MiddleAgedMe · 08/05/2018 20:07

You're all so insightful and I'm relating so much to what you're saying. My own mother is incredibly difficult as regards me. My brother can do no wrong. However, I had a child very young (at 18) and the moment I saw my daughters scrunched up little face I vowed to break the cycle of abuse our family is caught in. Not for anything was my daughter going to suffer the way my mother had, my grandmother or myself. I've stuck to it, she's 24 now and without any of our horrible emotional difficulties. But of course my unwillingness to play the game has led to my mother punishing me in some frankly fucking awful ways. We have very minimum contact now, and I have virtually no relationship with my 3 siblings because like a few of you, I'm the scapegoat and they've concocted a reality of me (it's a straw man isn't it?) that bears no relation to I am in reality but is someone they can collectively dislike, disparage, judge and dislike. It's all become so entrenched that I doubt it will ever change now

ppeatfruit · 08/05/2018 20:16

MiddleAged It's brilliant that you have broken the cycle, the same as Love has, I admire you both soo much. it can't be easy. I just hope that my GD sees through her mother soon ( I know she does ) but in an odd way I suppose because she knows how vulnerable her mother is she propitiates her. It breaks my heart.

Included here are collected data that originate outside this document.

-- ==== Sys2Proof/Certificates/Slice0/Obligations.lean ====
section
/-!
DEFINITION. The claims: what the rules of the spec say, as statements about the model. `Claims.X` names a part of an obligation;
`Obligations.X` is what is to be proved.
-/
open Sys2Proof Sys2Proof.Machine

/-! ## Direct words that write a register -/

/-- R195: the opcodes of the register-register family, 0x01 to 0x17, with fn 0. -/
def Claims.IntegerWordCodes : Prop :=
  (∀ d a b : BitVec 6, integerOps.map (fun w => encodeDirect (w.1 d a b)) = (List.range 23).map fun j => some (mkDR (j + 1) d a b 0)) ∧
  ∀ (st : Stream) (w : Nat), 1 ≤ w / 2 ^ 24 → w / 2 ^ 24 ≤ 23 → w % 2 ^ 6 ≠ 0 → decodeDirect st w = .reservedEncoding 0x041 0

/-- R195: the register-register family writes `op(a, b)`, and nothing else changes. -/
def Claims.IntegerRegisterWords : Prop :=
  ∀ (s : State) (d a b : BitVec 6), s.offers intStreams = true → s.midBody = true →
    ∀ w ∈ integerOps, ∃ t, exec (w.1 d a b) s = .next t ∧ ScalarDone s t d (w.2 (s.readReg a) (s.readReg b))

/-- 09 R195: `nop` changes nothing but the position of its context. -/
def Claims.NopWord : Prop :=
  ∀ s : State, s.offers intStreams = true → s.midBody = true →
    ∃ t, exec .nop s = .next t ∧ ScalarDone s t 0 0

/-- The register-register integer words and nop: result, encoding, frame. -/
def Obligations.IntegerWords : Prop :=
  Claims.IntegerWordCodes ∧ Claims.IntegerRegisterWords ∧ Claims.NopWord

/-- R196, R197: the opcodes of the immediate families; a shift with imm12[11:6], or `limmt` with imm18[17:10], not zero raises 0x041. -/
def Claims.ImmediateWordCodes : Prop :=
  (∀ (d a : BitVec 6) (imm : BitVec 12), immediateOps.map (fun w => encodeDirect (w.1 d a imm)) =
    [0x18, 0x19, 0x1A, 0x1B, 0x1F].map fun op => some (mkDI op d a imm)) ∧
  (∀ d a sh : BitVec 6, shiftOps.map (fun w => encodeDirect (w.1 d a sh)) = [0x1C, 0x1D, 0x1E].map fun op => some (mkDR op d a 0 sh)) ∧
  (∀ (d : BitVec 6) (imm : BitVec 18), imm.toNat < 2 ^ 10 →
    longOps.map (fun w => encodeDirect (w.1 d imm)) = [0x20, 0x21, 0x22, 0x23].map fun op => some (mkDW op d imm.toNat)) ∧
  (∀ (d : BitVec 6) (imm : BitVec 18),
    (longOps.take 3).map (fun w => encodeDirect (w.1 d imm)) = [0x20, 0x21, 0x22].map fun op => some (mkDW op d imm.toNat)) ∧
  ∀ (st : Stream) (w : Nat), (w / 2 ^ 24 ∈ [0x1C, 0x1D, 0x1E] ∧ w / 2 ^ 6 % 2 ^ 6 ≠ 0) ∨ (w / 2 ^ 24 = 0x23 ∧ w / 2 ^ 10 % 2 ^ 8 ≠ 0) →
    decodeDirect st w = .reservedEncoding 0x041 0

/-- R196: the immediate family writes `op(a, imm)`. -/
def Claims.ImmediateOperandWords : Prop :=
  ∀ (s : State) (d a : BitVec 6), s.offers intStreams = true → s.midBody = true →
    (∀ imm, ∀ w ∈ immediateOps, ∃ t, exec (w.1 d a imm) s = .next t ∧ ScalarDone s t d (w.2 (s.readReg a) imm.toInt)) ∧
    (∀ sh, ∀ w ∈ shiftOps, ∃ t, exec (w.1 d a sh) s = .next t ∧ ScalarDone s t d (w.2 (s.readReg a) sh.toNat))

/-- R197: a long immediate replaces its part of the register. -/
def Claims.LongImmediateWords : Prop :=
  ∀ (s : State) (d : BitVec 6) (imm : BitVec 18), s.offers intStreams = true → s.midBody = true →
    ∀ w ∈ longOps, ∃ t v, exec (w.1 d imm) s = .next t ∧ ScalarDone s t d v ∧
      ∀ k < 64, v.getLsbD k = w.2 (s.readReg d) imm k

/-- The immediate, shift and long-immediate words: result, encoding, frame. -/
def Obligations.ImmediateWords : Prop :=
  Claims.ImmediateWordCodes ∧ Claims.ImmediateOperandWords ∧ Claims.LongImmediateWords

/-- R198, R199: the scalar binary32 words, their rounding mode and the step of the generator. -/
def Claims.ScalarRoundingWords : Prop :=
  ∀ (s : State) (d a b : BitVec 6) (sat : Bool) (mode : BitVec 3), s.offers floatStreams = true → s.midBody = true → mode ≠ 6 →
    let m := s.mode mode
    let u := (s.scalarDraw m).2
    let x := s.f32Src a
    let y := s.f32Src b
    let out (r : Val) : W64 := BitVec.ofNat 64 (flushIn (s.team s.cur.team).fpFlush fp32 (fp32.round m sat (s.scalarDraw m).1 r))
    let pick (r : Val) : W64 := BitVec.ofNat 64 (fp32.round .rne false 0 r)
    (∃ t, exec (.fadd d a b sat mode) s = .next t ∧ ScalarDone u t d (out (sumVals m [x, y]))) ∧
    (∃ t, exec (.fsub d a b sat mode) s = .next t ∧ ScalarDone u t d (out (sumVals m [x, y.neg]))) ∧
    (∃ t, exec (.fmul d a b sat mode) s = .next t ∧ ScalarDone u t d (out (mulVal x y))) ∧
    (∃ t, exec (.ffma d a b sat mode) s = .next t ∧ ScalarDone u t d (out (sumVals m [mulVal x y, s.f32Src d]))) ∧
    (∃ t, exec (.fmin d a b) s = .next t ∧ ScalarDone s t d (pick (minVal x y))) ∧
    (∃ t, exec (.fmax d a b) s = .next t ∧ ScalarDone s t d (pick (maxVal x y)))

/-- R199: `fcmp` is opcode 0x2A with its relation in fn[2:0]; fn[2:0] of 5 to 7, or fn[5:3] not zero, raises 0x041; −0 equals +0. -/
def Claims.FloatCompareCodes : Prop :=
  (∀ (d a b : BitVec 6) (rel : BitVec 3), encodeDirect (.fcmp d a b rel) = some (mkDR 0x2A d a b (rel.setWidth 6))) ∧
  (∀ (st : Stream) (w : Nat), w / 2 ^ 24 = 0x2A → 5 ≤ w % 2 ^ 6 → decodeDirect st w = .reservedEncoding 0x041 0) ∧
  eqVal (fp32.decode 0x80000000) (fp32.decode 0) = true ∧ ltVal (fp32.decode 0x80000000) (fp32.decode 0) = false

/-- R199: `fcmp` writes 1 when its relation holds and 0 otherwise; EQ, LT and LE are false and UN and NE true when an operand is
NaN. -/
def Claims.FloatCompareWord : Prop :=
  ∀ (s : State) (d a b : BitVec 6) (rel : BitVec 3), s.offers floatStreams = true → s.midBody = true → rel.toNat ≤ 4 →
    let x := s.f32Src a
    let y := s.f32Src b
    let un : Prop := x = .nan ∨ y = .nan
    ∃ (t : State) (v : Bool), exec (.fcmp d a b rel) s = .next t ∧ ScalarDone s t d (if v then 1 else 0) ∧
      (rel = 0 → (v = true ↔ ¬un ∧ eqVal x y = true)) ∧ (rel = 1 → (v = true ↔ ¬un ∧ ltVal x y = true)) ∧
      (rel = 2 → (v = true ↔ ¬un ∧ (ltVal x y = true ∨ eqVal x y = true))) ∧ (rel = 3 → (v = true ↔ un)) ∧
      (rel = 4 → (v = true ↔ un ∨ eqVal x y = false))

/-- R200: `fcvt` converts between the types its field names; equal types, two integer types and type 7 raise 0x041. -/
def Claims.FloatConvertWord : Prop :=
  ∀ (s : State) (d a : BitVec 6) (src dst : BitVec 3) (sat : Bool) (mode : BitVec 3), s.offers floatStreams = true →
    let bad := src = dst ∨ src = 7 ∨ dst = 7 ∨ (3 ≤ src.toNat ∧ 3 ≤ dst.toNat)
    let m := s.mode mode
    let fl := (s.team s.cur.team).fpFlush
    let r := cvtDst fl (fcvtType dst.toNat) m sat (s.scalarDraw m).1 (cvtSrc fl m (fcvtType src.toNat) (s.readReg a).toNat)
    (bad → Traps (.fcvt d a src dst sat mode) s 0x041) ∧
    (¬bad → mode ≠ 6 → s.midBody = true → ∃ t, exec (.fcvt d a src dst sat mode) s = .next t ∧
      ScalarDone (s.scalarDraw m).2 t d (if dst = 3 then (BitVec.ofNat 32 r).signExtend 64 else BitVec.ofNat 64 r))

/-- The scalar binary32 words: arithmetic, fcmp with its relations, fcvt. -/
def Obligations.ScalarFloatWords : Prop :=
  Claims.ScalarRoundingWords ∧ Claims.FloatCompareCodes ∧ Claims.FloatCompareWord ∧ Claims.FloatConvertWord

/-! ## Control flow -/

/-- R201: the opcodes of the transfers of control; `brx` with n = 0 raises 0x041. -/
def Claims.TransferWordCodes : Prop :=
  (∀ (a b : BitVec 6) (off : BitVec 12), branchOps.map (fun w => encodeDirect (w.1 a b off)) =
    (List.range 6).map fun j => some (mkDI (0x31 + j) a b off)) ∧
  (∀ (a n : BitVec 6) (off : BitVec 12) (far : BitVec 24), encodeDirect (.b far) = some (mkDJ 0x30 far) ∧
    encodeDirect (.jr a) = some (mkDR 0x3A 0 a 0 0) ∧ encodeDirect (.brx a n) = some (mkDR 0x3B 0 a 0 n) ∧
    encodeDirect (.loop a off) = some (mkDI 0x3C a 0 off)) ∧
  ∀ (st : Stream) (w : Nat), w / 2 ^ 24 = 0x3B → w % 2 ^ 6 = 0 → decodeDirect st w = .reservedEncoding 0x041 0

/-- R201: a branch transfers control when its condition holds, and continues with the next word when it does not. -/
def Claims.BranchWords : Prop :=
  ∀ (s : State) (k : Nat) (a b : BitVec 6) (off : BitVec 12), s.inC k →
    let c := (s.team k).cReg
    let stack := (s.team k).ctrl.stack
    let target := (s.iw.pc : Int) + 4 * off.toInt
    ∀ w ∈ branchOps,
      (w.2 (c a) (c b) = true → s.codeTarget k target →
        ∃ t, exec (w.1 a b off) s = .next t ∧ ControlDone s t k target.toNat stack c) ∧
      (w.2 (c a) (c b) = true → ¬s.codeTarget k target → Traps (w.1 a b off) s 0x041) ∧
      (w.2 (c a) (c b) = false → ∃ t, exec (w.1 a b off) s = .next t ∧ ControlDone s t k s.iw.next stack c)

/-- R201, R113: `b`, `jr` and `brx` transfer control to a word of section 0, and raise 0x041 at any other target. -/
def Claims.JumpWords : Prop :=
  ∀ (s : State) (k : Nat) (a n : BitVec 6) (off : BitVec 24), s.inC k →
    let c := (s.team k).cReg
    let stack := (s.team k).ctrl.stack
    ∀ w ∈ [(Instr.b off, (s.iw.pc : Int) + 4 * off.toInt), (Instr.jr a, ((c a).toNat : Int)),
           (Instr.brx a n, (s.iw.pc : Int) + 4 + 4 * (min (c a).toNat (n.toNat - 1) : Nat))],
      (s.codeTarget k w.2 → ∃ t, exec w.1 s = .next t ∧ ControlDone s t k w.2.toNat stack c) ∧
      (¬s.codeTarget k w.2 → Traps w.1 s 0x041)

/-- R201: `loop` counts its register down and branches while the new value is not zero; a register that is zero stays zero. -/
def Claims.LoopWord : Prop :=
  ∀ (s : State) (k : Nat) (a : BitVec 6) (off : BitVec 12), s.inC k →
    let c := (s.team k).cReg
    let stack := (s.team k).ctrl.stack
    let target := (s.iw.pc : Int) + 4 * off.toInt
    let down : BitVec 6 → W64 := fun n => if n = a then w64 ((c a).toNat - 1) else c n
    (a = 0 → Traps (.loop a off) s 0x041) ∧
    (a ≠ 0 → c a = 0 → ∃ t, exec (.loop a off) s = .next t ∧ ControlDone s t k s.iw.next stack c) ∧
    (a ≠ 0 → c a = 1 → ∃ t, exec (.loop a off) s = .next t ∧ ControlDone s t k s.iw.next stack down) ∧
    (a ≠ 0 → 1 < (c a).toNat → s.codeTarget k target →
      ∃ t, exec (.loop a off) s = .next t ∧ ControlDone s t k target.toNat stack down) ∧
    (a ≠ 0 → 1 < (c a).toNat → ¬s.codeTarget k target → Traps (.loop a off) s 0x041)

/-- R202: calls push the return address and write it to c62; `ret` pops it, and c62 takes the new top, or 0 when none is left;
depth 16 raises 0x048 and depth 0 raises 0x049. -/
def Claims.CallWords : Prop :=
  ∀ (s : State) (k : Nat) (a : BitVec 6) (off : BitVec 24), s.inC k →
    let c := (s.team k).cReg
    let stack := (s.team k).ctrl.stack
    let back : W64 := BitVec.ofNat 64 (s.iw.pc + 4)
    let link (v : W64) : BitVec 6 → W64 := fun n => if n = 62 then v else c n
    (∀ w ∈ [(Instr.call off, (s.iw.pc : Int) + 4 * off.toInt), (Instr.callr a, ((c a).toNat : Int))],
      (16 ≤ stack.length → Traps w.1 s 0x048) ∧
      (stack.length < 16 → s.codeTarget k w.2 →
        ∃ t, exec w.1 s = .next t ∧ ControlDone s t k w.2.toNat (back :: stack) (link back)) ∧
      (stack.length < 16 → ¬s.codeTarget k w.2 → Traps w.1 s 0x041)) ∧
    (stack = [] → Traps .ret s 0x049) ∧
    (∀ ra rest, stack = ra :: rest → s.codeTarget k ra.toNat →
      ∃ t, exec .ret s = .next t ∧ ControlDone s t k ra.toNat rest (link (rest.headD 0))) ∧
    (∀ ra rest, stack = ra :: rest → ¬s.codeTarget k ra.toNat → Traps .ret s 0x041)

/-- Branches, jumps, loop, calls and returns, and their checked targets. -/
def Obligations.TransferWords : Prop :=
  Claims.TransferWordCodes ∧ Claims.BranchWords ∧ Claims.JumpWords ∧ Claims.LoopWord ∧ Claims.CallWords

/-! ## Loop registers, tables, queues and records -/

/-- R203 to R206: the words that load loop registers, format entries, rings and template blocks. -/
def Claims.TableWords : Prop :=
  ∀ (s : State) (k : Nat) (n a : BitVec 6) (imm : BitVec 12), s.inC k →
    let tm := s.team k
    let v := tm.cReg a + imm.signExtend 64
    (8 ≤ n.toNat → Traps (.lset n a imm) s 0x041) ∧
    (n.toNat < 8 → ∃ t, exec (.lset n a imm) s = .next t ∧
      TeamDone s t k { tm with lc := setAt 0 tm.lc n.toNat (v.setWidth 32) }) ∧
    (n.toNat < 16 → 31 < v.toNat → Traps (.fmtset n a imm) s 0x041) ∧
    (16 ≤ n.toNat → (n ≠ 63 ∨ a ≠ 0 ∨ imm ≠ 0) → Traps (.fmtset n a imm) s 0x041) ∧
    (n.toNat < 16 → v.toNat ≤ 31 → ∃ t, exec (.fmtset n a imm) s = .next t ∧
      TeamDone s t k { tm with ft := setAt none tm.ft n.toNat (some (v.setWidth 5)) }) ∧
    (∀ bs, s.sectionBytes k 6 0 (min 16 (s.sectionSize k 6)) = .inr bs → ∃ t, exec (.fmtset 63 0 0) s = .next t ∧
      TeamDone s t k { tm with ft := (List.range 16).map fun j =>
        if (bs.getD j 0).getLsbD 7 then some ((bs.getD j 0).setWidth 5) else none }) ∧
    (∀ bs, n.toNat < 8 → imm.toNat < 8 → 8 * imm.toNat + 8 ≤ s.sectionSize k 5 →
      s.sectionBytes k 5 (8 * imm.toNat) 8 = .inr bs → 128 ≤ (bs.getD 7 0).toNat → (bs.getD 7 0).toNat % 8 = n.toNat →
      (tm.amQuiet = true → ∃ t, exec (.mbset n imm) s = .next t ∧
        TeamDone s t k { tm with rings := setAt none tm.rings n.toNat (some
          { base := natOfBytes (bs.take 4), slotBytes := natOfBytes ((bs.drop 4).take 2), count := (bs.getD 6 0).toNat }) }) ∧
      (tm.amQuiet = false → Waits (.mbset n imm) s s)) ∧
    (∀ bs, (v.toNat + 1) * 1040 ≤ s.sectionSize k 4 → s.sectionBytes k 4 (v.toNat * 1040) 1040 = .inr bs →
      (tm.axQuiet = true → ∃ t, exec (.tpload a imm) s = .next t ∧
        TeamDone s t k { tm with
          tplBlock := v.toNat
          tpl := (List.range 64).map fun j =>
            if bitsOf (natOfBytes (bs.take 8)) j 1 = 1 then some (BitVec.ofNat 128 (natOfBytes ((bs.drop (16 + 16 * j)).take 16)))
            else none })) ∧
    ((v.toNat + 1) * 1040 ≤ s.sectionSize k 4 → tm.axQuiet = false → Waits (.tpload a imm) s s) ∧
    (s.sectionSize k 4 < (v.toNat + 1) * 1040 → Traps (.tpload a imm) s 0x041)

/-- R207: `qcfg` gives a queue of the named groups a depth, empty with head and tail at slot 0; bad operands raise 0x041 and
more than 16 slots in a group 0x088, and the word waits for the groups' records. -/
def Claims.QueueConfigWord : Prop :=
  ∀ (s : State) (k : Nat) (q a : BitVec 6) (depth : BitVec 12), s.inC k →
    let tm := s.team k
    let m := (tm.cReg a).toNat
    let ok := q.toNat < 16 ∧ tm.maskOk m = true ∧ depth.toNat ≠ 1 ∧ depth.toNat ≤ 16
    let fits := ∀ g ∈ maskGroups m, (tm.group g).depths q.toNat depth.toNat ≤ 16
    let idle := ∀ g ∈ maskGroups m, (tm.group g).actx.idle = true ∧ (tm.group g).xctx.idle = true
    (¬ok → Traps (.qcfg q a depth) s 0x041) ∧ (ok → ¬fits → Traps (.qcfg q a depth) s 0x088) ∧
    (ok → fits → ¬idle → Waits (.qcfg q a depth) s s) ∧
    (ok → fits → idle → ∃ t, exec (.qcfg q a depth) s = .next t ∧
      (∀ n, n ≠ k → t.team n = s.team n) ∧
      t = { s with teams := t.teams, badStore := t.badStore, pending := t.pending } ∧
      t.team k = { tm with groups := (t.team k).groups, ctrl := tm.ctrl.passed s.iw.words s.iw.next } ∧
      (∀ g, g ∉ maskGroups m → t.group k g = s.group k g) ∧
      ∀ g ∈ maskGroups m,
        t.group k g = { s.group k g with queues := (t.group k g).queues, smps := (t.group k g).smps, traces := (t.group k g).traces } ∧
        (∀ j, j ≠ q.toNat → Team.queue (t.group k g) j = Team.queue (s.group k g) j) ∧
        (Team.queue (t.group k g) q.toNat).depth = depth.toNat ∧ (Team.queue (t.group k g) q.toNat).f = 0 ∧
        (Team.queue (t.group k g) q.toNat).head = 0 ∧ (Team.queue (t.group k g) q.toNat).tail = 0 ∧
        (Team.queue (t.group k g) q.toNat).bind = .none)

Phineyj · 08/05/2018 22:01

This is an interesting thread. I haven't seen anyone articulate before so clearly how people with emotional difficulties treat other people in a 'fictional' way. That's exactly what I experience with my sister and sometimes with my dad. I have tried to explain how it feels to other people in RL occasionally and they don't get it. It's like my sister has made up her own version of me and then gets affronted when I don't behave like her version does! Hope you can find some peace with all this OP, but 'when someone shows you who they are, believe them'.